Serving the High Plains

New priest takes over St. Anne's in Tucumcari

The Rev. Cameron Degani a few months ago was assigned to preside over St. Anne's Catholic Church in Tucumcari. He said he likes what he sees from his congregation and community in his first-ever stint as a priest.

Degani, 29, a Roswell native who moved to Albuquerque as a teen and attended the University of New Mexico before becoming a priest, received the Tucumcari assignment after the archbishop of the Santa Fe Archdiocese offered it to him.

"It was a great honor," he said during a recent interview. "There's always excitement and a joy about that ... that first pastorship stepping into the role of kind of that leader of that community."

Degani also presides over small Catholic churches in Logan, San Jon and Nara Visa as part of his circuit.

Degani replaces the Rev. Johnpaul Afuecheta, who look a leave of absence around Easter due to medical reasons after six years at the church and returned to his native Africa.

Degani previously had been a parochial vicar - a sort of priest intern - at Our Lady of Sorrows Catholic Church in Las Vegas before receiving his gig in Tucumcari.

In his office, which contains artwork of St. Francis of Assisi, Pope John Paul II, St. Joseph and Padre Pio, Degani was asked about his impressions of Tucumcari during his first few months here.

"It's a close-knit community," he said. "A lot of people very clearly know each other and try to care for one another. It's been beautiful to see.

"There's a lot of faith in this community ... a lot of desire to come together and make things work and to support one another. It seems to me that there's a lot of cooperation among people, even of different groups, a lot of respect. That's been a beautiful thing to witness ... a surprise and a good impression."

Degani said among the biggest challenges Tucumcari faces are economic - namely, the closing of the railroad during the 1950s, then the bypass of U.S. 66 by Interstate 40 a few years later.

"I think there's a lot of desire to make Tucumcari a great place to live," he said. "But I'm aware there's also been a large number of people moving away because they they don't have the jobs they need to be able to support their families and concerns about the the prospects of of living in the community in the future.

"I think I'm trying to focus on those positive things that we do have: the community involvement, the support, the kind of that close-knit ties, the family structures that we do have here.

"The possibility of being involved in the town and actually making a difference and building up the community is something to that's very conscious on my mind."

Degani said in his written introduction to the congregation he felt drawn to the priesthood while at UNM.

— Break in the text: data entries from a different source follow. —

/-- The decoder finds the row by the class, and in classes 5, 8, 9, E and F by the literal below it; the fields of the
encoded word are the operands. -/
theorem decode_encode (i : Instr) : decode (encode i) = .ok i := by
  cases i
  case cls | ret => decide
  case jp | call | ldi | jp0 | se | sne | ld | add | rnd | drw => simp [decode, encode]
  case ser =>
    rw [encode, decode_class5 (opClass_encXYN ..)]
    simp [decodeClass5]
  case sner =>
    rw [encode, decode_class9 (opClass_encXYN ..)]
    simp [decodeClass9]
  case mov | or | and | xor | addc | sub | shr | subn | shl =>
    rw [encode, decode_class8 (opClass_encXYN ..)]
    simp [decodeClass8]
  case skp | sknp =>
    rw [encode, decode_classE (opClass_encXNN ..)]
    simp [decodeClassE]
  case lddt | ldk | stdt | stst | addi | font | bcd | stm | ldm =>
    rw [encode, decode_classF (opClass_encXNN ..)]
    simp [decodeClassF]

/-- Settles O2: the two bytes put together are the word, and the word decodes to its instruction. -/
theorem encodedInstructionDecodesToItself : Obligations.EncodedInstructionDecodesToItself := by
  intro i
  have hword := decode_encode i
  exact ⟨by rwa [decodeBytes, wordOfBytes_hi_lo], hword⟩

end Sys2Proof
end

section
/-! PROOFS. The statements of 20_memory.md about reads and writes of bytes (R40, R41, R42), the fetch (R44, R81) and
a store over the instruction stream (R53, R187). -/

namespace Sys2Proof.Machine

/-! ## One byte -/

theorem State.readByte_outside (s : State) {a : Nat} (h : memSize ≤ a) : s.readByte a = 0 :=
  Memory.read_outside s.cfg.font s.mem h

theorem State.writeByte_outside (s : State) {a : Nat} (h : memSize ≤ a) (v : Byte) : s.writeByte a v = s := by
  rw [State.writeByte, Memory.write, if_neg (Nat.not_lt.mpr h)]

theorem State.frame_writeByte (s : State) (a : Nat) (v : Byte) : Frame { mem := true } s (s.writeByte a v) := by
  constructor <;> simp [State.reg]

/-- Settles O34, by the read after a write. -/
theorem readsAndWritesAreBoundsChecked : Obligations.ReadsAndWritesAreBoundsChecked := by
  intro s a v
  refine ⟨s.readByte_outside, fun h => s.writeByte_outside h v, fun h => ?_, fun b hb => ?_, s.frame_writeByte a v⟩
  · rw [State.readByte_writeByte, if_pos ⟨rfl, h⟩]
  · rw [State.readByte_writeByte, if_neg fun h => hb h.1]

/-! ## A string of bytes -/

theorem State.readByte_writeSeq_landed (s : State) (start : Nat) (bytes : List Byte) {k : Nat}
    (hk : k < bytes.length) (hmem : start + k < memSize) :
    (s.writeSeq start bytes).readByte (start + k) = bytes[k] := by
  rw [State.readByte_writeSeq, dif_pos (by omega)]
  simp

theorem State.frame_writeSeq (s : State) (start : Nat) (bytes : List Byte) :
    Frame { mem := true } s (s.writeSeq start bytes) := by
  constructor <;> simp [State.reg]

/-- Settles O35: the reads after a sequence of writes say which bytes landed. -/
theorem writeSequenceChecksEachByte : Obligations.WriteSequenceChecksEachByte := by
  intro s start bytes
  refine ⟨fun k hk hmem => s.readByte_writeSeq_landed start bytes hk hmem, fun a ha => ?_,
    s.frame_writeSeq start bytes⟩
  rw [State.readByte_writeSeq, dif_neg (by unfold memSize; omega)]

/-! ## The fetch -/

/-- The byte at the lower address is the more significant one (R44). -/
theorem wordOfBytes_toNat (hi lo : Byte) : (wordOfBytes hi lo).toNat = hi.toNat * 256 + lo.toNat := by
  calc (hi ++ lo : BitVec (8 + 8)).toNat = hi.toNat <<< 8 ||| lo.toNat := BitVec.toNat_append hi lo
    _ = hi.toNat <<< 8 + lo.toNat := (Nat.shiftLeft_add_eq_or_of_lt lo.isLt hi.toNat).symm
    _ = hi.toNat * 256 + lo.toNat := by rw [Nat.shiftLeft_eq]

theorem State.fetchWord_toNat (s : State) :
    s.fetchWord.toNat = (s.readByte s.pc.toNat).toNat * 256 + (s.readByte (s.pc.toNat + 1)).toNat :=
  wordOfBytes_toNat _ _

/-- Settles O12: with `pc` = 4095 the second byte lies outside memory, with `pc` above it both do. -/
theorem fetchReadsTwoBytesAndAdvances : Obligations.FetchReadsTwoBytesAndAdvances := by
  intro s
  refine ⟨s.fetchWord_toNat, State.fetchWord_outside, fun hpc => ?_, BitVec.toNat_add s.pc 2, s.frame_jump _⟩
  have hlow : s.readByte 4096 = 0 := s.readByte_outside (Nat.le_refl memSize)
  calc s.fetchWord.toNat = (s.readByte 4095).toNat * 256 + (s.readByte 4096).toNat := by rw [s.fetchWord_toNat, hpc]
    _ = (s.readByte 4095).toNat * 256 := by simp [hlow]

/-! ## A store over the instruction stream -/

/-- `STM` stores `x[k]` at `I + k`, for `k` below 15, where that address is in memory (R135; C1, D11). -/
theorem exec_stm_readByte {x : Reg} {s t : State} (h : exec (.stm x) s = .next t) {k : Nat} (hk : k < 15)
    (hmem : s.base + k < memSize) : t.readByte (s.base + k) = s.reg ⟨k, by omega⟩ := by
  obtain rfl := Host.Outcome.next.inj h
  rw [State.readByte_writeSeq_landed s s.base _ (by simpa using hk) hmem, State.firstRegs_getElem]

/-- Settles O55: with `I` = `pc` the store of `x[0]` and `x[1]` lands on the two bytes that the fetch reads. -/
theorem storedInstructionIsFetchedNext : Obligations.StoredInstructionIsFetchedNext := by
  intro s x hidx hmem
  obtain ⟨t, ht⟩ : ∃ t, exec (.stm x) s = .next t := ⟨_, rfl⟩
  have hpc : t.pc.toNat = s.base := congrArg BitVec.toNat (((exec_frame ht).pc rfl).trans hidx.symm)
  have hbase : s.base + 1 < memSize := by rwa [State.base, hidx]
  have hhi : t.readByte s.base = s.reg 0 := exec_stm_readByte ht (k := 0) (by decide) (Nat.lt_of_succ_lt hbase)
  have hlo : t.readByte (s.base + 1) = s.reg 1 := exec_stm_readByte ht (by decide) hbase
  refine ⟨t, ht, ?_⟩
  rw [State.fetch, State.fetchWord_toNat, hpc, hhi, hlo]

end Sys2Proof.Machine
end

section
/-! PROOFS. The statements of 30_encoding.md about the fields of a word (R62), and a recognised word as the encoding of
its instruction (R61, R64). -/

namespace Sys2Proof

/-! ## The fields as numbers (R62) -/

theorem opClass_toNat (op : Word) : (opClass op).toNat = op.toNat / 4096 := by
  rw [opClass, BitVec.extractLsb'_toNat, Nat.shiftRight_eq_div_pow]
  omega

theorem opX_val (op : Word) : (opX op).val = op.toNat / 256 % 16 := by
  rw [opX, BitVec.val_toFin, BitVec.extractLsb'_toNat, Nat.shiftRight_eq_div_pow]

theorem opY_val (op : Word) : (opY op).val = op.toNat / 16 % 16 := by
  rw [opY, BitVec.val_toFin, BitVec.extractLsb'_toNat, Nat.shiftRight_eq_div_pow]

theorem opN_val (op : Word) : (opN op).val = op.toNat % 16 := by
  rw [opN, BitVec.val_toFin, BitVec.extractLsb'_toNat, Nat.shiftRight_zero]

theorem opNN_toNat (op : Word) : (opNN op).toNat = op.toNat % 256 := by
  rw [opNN, BitVec.extractLsb'_toNat, Nat.shiftRight_zero]

theorem opNNN_toNat (op : Word) : (opNNN op).toNat = op.toNat % 4096 := by
  rw [opNNN, BitVec.extractLsb'_toNat, Nat.shiftRight_zero]

/-- Settles O6: with each field a quotient and a remainder of the word, the overlaps are arithmetic. -/
theorem wordFieldsAreItsSlices : Obligations.WordFieldsAreItsSlices := by
  intro op
  refine ⟨opClass_toNat op, opX_val op, opY_val op, opN_val op, opNN_toNat op, opNNN_toNat op, ?_, ?_⟩
  · rw [opNN_toNat, opY_val, opN_val]
    omega
  · rw [opNNN_toNat, opX_val, opY_val, opN_val]
    omega

/-! ## A word is its fields put together (R61) -/

theorem encNNN_fields (op : Word) : encNNN (opClass op) (opNNN op) = op :=
  (BitVec.extractLsb'_append_extractLsb'_eq_extractLsb' rfl).trans BitVec.extractLsb'_eq_self

theorem encXNN_fields (op : Word) : encXNN (opClass op) (opX op) (opNN op) = op := by
  have hhi : op.extractLsb' 12 4 ++ op.extractLsb' 8 4 = op.extractLsb' 8 8 :=
    BitVec.extractLsb'_append_extractLsb'_eq_extractLsb' rfl
  have hall : op.extractLsb' 8 8 ++ op.extractLsb' 0 8 = op.extractLsb' 0 16 :=
    BitVec.extractLsb'_append_extractLsb'_eq_extractLsb' rfl
  show op.extractLsb' 12 4 ++ op.extractLsb' 8 4 ++ op.extractLsb' 0 8 = op
  rw [hhi, hall, BitVec.extractLsb'_eq_self]

theorem encXYN_fields (op : Word) : encXYN (opClass op) (opX op) (opY op) (opN op) = op := by
  have hhi : op.extractLsb' 12 4 ++ op.extractLsb' 8 4 = op.extractLsb' 8 8 :=
    BitVec.extractLsb'_append_extractLsb'_eq_extractLsb' rfl
  have hmid : op.extractLsb' 8 8 ++ op.extractLsb' 4 4 = op.extractLsb' 4 12 :=
    BitVec.extractLsb'_append_extractLsb'_eq_extractLsb' rfl
  have hall : op.extractLsb' 4 12 ++ op.extractLsb' 0 4 = op.extractLsb' 0 16 :=
    BitVec.extractLsb'_append_extractLsb'_eq_extractLsb' rfl
  show op.extractLsb' 12 4 ++ op.extractLsb' 8 4 ++ op.extractLsb' 4 4 ++ op.extractLsb' 0 4 = op
  rw [hhi, hmid, hall, BitVec.extractLsb'_eq_self]

theorem encNNN_of_class {op : Word} {c : BitVec 4} (hc : (opClass op).toNat = c.toNat) :
    encNNN c (opNNN op) = op := by
  rw [← BitVec.eq_of_toNat_eq hc, encNNN_fields]

theorem encXNN_of_class {op : Word} {c : BitVec 4} (hc : (opClass op).toNat = c.toNat) :
    encXNN c (opX op) (opNN op) = op := by
  rw [← BitVec.eq_of_toNat_eq hc, encXNN_fields]

theorem encXYN_of_class {op : Word} {c : BitVec 4} (hc : (opClass op).toNat = c.toNat) :
    encXYN c (opX op) (opY op) (opN op) = op := by
  rw [← BitVec.eq_of_toNat_eq hc, encXYN_fields]

theorem encNNN_of_class_of_nnn {op : Word} {c : BitVec 4} {nnn : Addr12} (hc : (opClass op).toNat = c.toNat)
    (hn : (opNNN op).toNat = nnn.toNat) : encNNN c nnn = op := by
  rw [← BitVec.eq_of_toNat_eq hn, encNNN_of_class hc]

theorem encXNN_of_class_of_nn {op : Word} {c : BitVec 4} {nn : Byte} (hc : (opClass op).toNat = c.toNat)
    (hn : (opNN op).toNat = nn.toNat) : encXNN c (opX op) nn = op := by
  rw [← BitVec.eq_of_toNat_eq hn, encXNN_of_class hc]

theorem encXYN_of_class_of_n {op : Word} {c : BitVec 4} {n : Fin 16} (hc : (opClass op).toNat = c.toNat)
    (hn : (opN op).val = n.val) : encXYN c (opX op) (opY op) n = op := by
  rw [← Fin.ext hn, encXYN_of_class hc]

/-! ## A recognised word is the encoding of its instruction -/

section Recognised
variable {op : Word} {i : Instr}

theorem encode_of_decodeClass0 (hc : (opClass op).toNat = 0) (h : decodeClass0 op = .ok i) : encode i = op := by
  unfold decodeClass0 at h
  split at h
  case h_1 hnnn => cases h; exact encNNN_of_class_of_nnn (c := 0x0#4) (nnn := 0x0E0#12) hc hnnn
  case h_2 hnnn => cases h; exact encNNN_of_class_of_nnn (c := 0x0#4) (nnn := 0x0EE#12) hc hnnn
  case h_3 => nomatch h

theorem encode_of_decodeClass5 (hc : (opClass op).toNat = 5) (h : decodeClass5 op = .ok i) : encode i = op := by
  unfold decodeClass5 at h
  split at h
  case h_1 hn => cases h; exact encXYN_of_class_of_n hc hn
  case h_2 => nomatch h

theorem encode_of_decodeClass8 (hc : (opClass op).toNat = 8) (h : decodeClass8 op = .ok i) : encode i = op := by
  unfold decodeClass8 at h
  split at h
  case h_10 => nomatch h
  all_goals next hn => cases h; exact encXYN_of_class_of_n hc hn

theorem encode_of_decodeClass9 (hc : (opClass op).toNat = 9) (h : decodeClass9 op = .ok i) : encode i = op := by
  unfold decodeClass9 at h
  split at h
  case h_1 hn => cases h; exact encXYN_of_class_of_n hc hn
  case h_2 => nomatch h

theorem encode_of_decodeClassE (hc : (opClass op).toNat = 14) (h : decodeClassE op = .ok i) : encode i = op := by
  unfold decodeClassE at h
  split at h
  case h_3 => nomatch h
  all_goals next hnn => cases h; exact encXNN_of_class_of_nn hc hnn

theorem encode_of_decodeClassF (hc : (opClass op).toNat = 15) (h : decodeClassF op = .ok i) : encode i = op := by
  unfold decodeClassF at h
  split at h
  case h_10 => nomatch h
  all_goals next hnn => cases h; exact encXNN_of_class_of_nn hc hnn

theorem encode_of_decode (h : decode op = .ok i) : encode i = op := by
  unfold decode at h
  split at h
  case h_1 hc => exact encode_of_decodeClass0 hc h
  case h_6 hc => exact encode_of_decodeClass5 hc h
  case h_9 hc => exact encode_of_decodeClass8 hc h
  case h_10 hc => exact encode_of_decodeClass9 hc h
  case h_15 hc => exact encode_of_decodeClassE hc h
  case h_16 =>
    have hlt := (opClass op).isLt
    have hc : (opClass op).toNat = 15 := by grind
    exact encode_of_decodeClassF hc h
  case h_2 hc | h_3 hc | h_11 hc | h_12 hc => cases h; exact encNNN_of_class hc
  case h_4 hc | h_5 hc | h_7 hc | h_8 hc | h_13 hc => cases h; exact encXNN_of_class hc
  case h_14 hc => cases h; exact encXYN_of_class hc

end Recognised

/-- Settles O3, class by class: what the decoder reads of a word is every field that the encoder writes. -/
theorem recognisedWordIsItsInstructionsEncoding : Obligations.RecognisedWordIsItsInstructionsEncoding :=
  fun _ _ => encode_of_decode

end Sys2Proof
end

section
/-! PROOFS. The statements of 30_encoding.md about the opcode map (R64, R65), the words that it leaves out (R70)
and the step on such a word. -/

namespace Sys2Proof

/-! ## What a mask compares (R65) -/

/-- The mask of the field of `w` bits from bit `lo` up. -/
def fieldMask (lo w : Nat) : Word := (BitVec.allOnes w).setWidth 16 <<< lo

theorem fieldMask_getLsbD (lo w k : Nat) :
    (fieldMask lo w).getLsbD k = decide (k < 16 ∧ lo ≤ k ∧ k < lo + w) := by
  simp only [fieldMask, BitVec.getLsbD_shiftLeft, BitVec.getLsbD_setWidth, BitVec.getLsbD_allOnes]
  rw [Bool.eq_iff_iff]
  simp only [Bool.and_eq_true, Bool.not_eq_true', decide_eq_true_eq, decide_eq_false_iff_not]
  omega

theorem and_fieldMask_eq_iff {op p : Word} {lo w : Nat} :
    op &&& fieldMask lo w = p &&& fieldMask lo w ↔ op.extractLsb' lo w = p.extractLsb' lo w := by
  simp only [BitVec.eq_of_getLsbD_eq_iff, BitVec.getLsbD_and, fieldMask_getLsbD, BitVec.getLsbD_extractLsb']
  refine ⟨fun h k hk => ?_, fun h k hk => ?_⟩
  · by_cases hlt : lo + k < 16
    · simpa [hlt, hk] using h (lo + k) hlt
    · rw [BitVec.getLsbD_of_ge op _ (by omega), BitVec.getLsbD_of_ge p _ (by omega)]
  · by_cases hin : lo ≤ k ∧ k < lo + w
    · have hk' : k - lo < w := by omega
      simpa [hk, hin, hk', Nat.add_sub_cancel' hin.1] using h (k - lo) hk'
    · simp [hin]

theorem and_or_eq_and_or_iff {op p m m' : Word} :
    op &&& (m ||| m') = p &&& (m ||| m') ↔ op &&& m = p &&& m ∧ op &&& m' = p &&& m' := by
  simp only [BitVec.eq_of_getLsbD_eq_iff, BitVec.getLsbD_and, BitVec.getLsbD_or, ← forall_and]
  refine forall₂_congr fun k _ => ?_
  cases m.getLsbD k <;> cases m'.getLsbD k <;> simp

theorem and_F000_eq_iff {op p : Word} (hp : p &&& 0xF000 = p) : op &&& 0xF000 = p ↔ opClass op = opClass p := by
  conv_lhs => rw [← hp]
  exact and_fieldMask_eq_iff (lo := 12) (w := 4)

"I was on my own faith journey, discovering more about God and his working in my life," he explained. "I had received a lot of a lot of graces and a lot of healing of different things. I just wanted to serve the Lord and to be a part of his church, but I didn't quite know until my sophomore year of college when I got really involved at the Newman Center at UNM, which is kind of Catholic parish on the campus.

"I found a good group of friends that we just were walking with one another in the faith and supporting each other. Over time, I think I just started realizing how how much the faith meant to me, how I desired to share it with other people. It became clear to me the Lord was asking for that specific sacrifice of of being a priest and serving his people in that way and spreading the faith through that vocation."

Though Degani said he came from a Catholic family, he said his parents were a bit surprised and shocked when he told them he wanted to be a priest.

"They wanted the best for me," he explained. "They wanted to know that I would be be safe and happy and have the means to support myself and the whatever my future held. We had some tough conversations, but I think eventually they they came to accept and and to support that."

Degani was majoring in chemical engineering at UNM. He noted a significant portion of seminary students also were in engineering before going into the priesthood.

"I'd say probably a good 25% of the guys that were in seminary had either started off studying something like chemistry, biology, engineering - and many of them had actually finished it and had even worked in that field for a year or two - before discerning the call to the priesthood.

"And it was one of those phenomena that we always joked about and mentioned. Why is that the case? I think there's a love for truth, a desire for orderliness or understanding how things work, the principles of the universe.

"For a lot of these guys and for myself realizing that as Catholics, as Christians, the greatest source of truth is, of course, God. You know the author of truth, the author of everything that exists, the creator of the universe. I could, in a sense, be involved in the highest truth and the highest source of goodness and the eternal realities of heaven and God."

Degani said one of his hobbies is indoor rock climbing.

"I got into rock climbing a lot in my time at seminary," he said. "A friend introduced it to me, and it was a very enjoyable way to get exercise."

Degani said he hasn't figured out how to use the rock-climbing machine at the Mesalands Community College fitness center, but he aims to do so.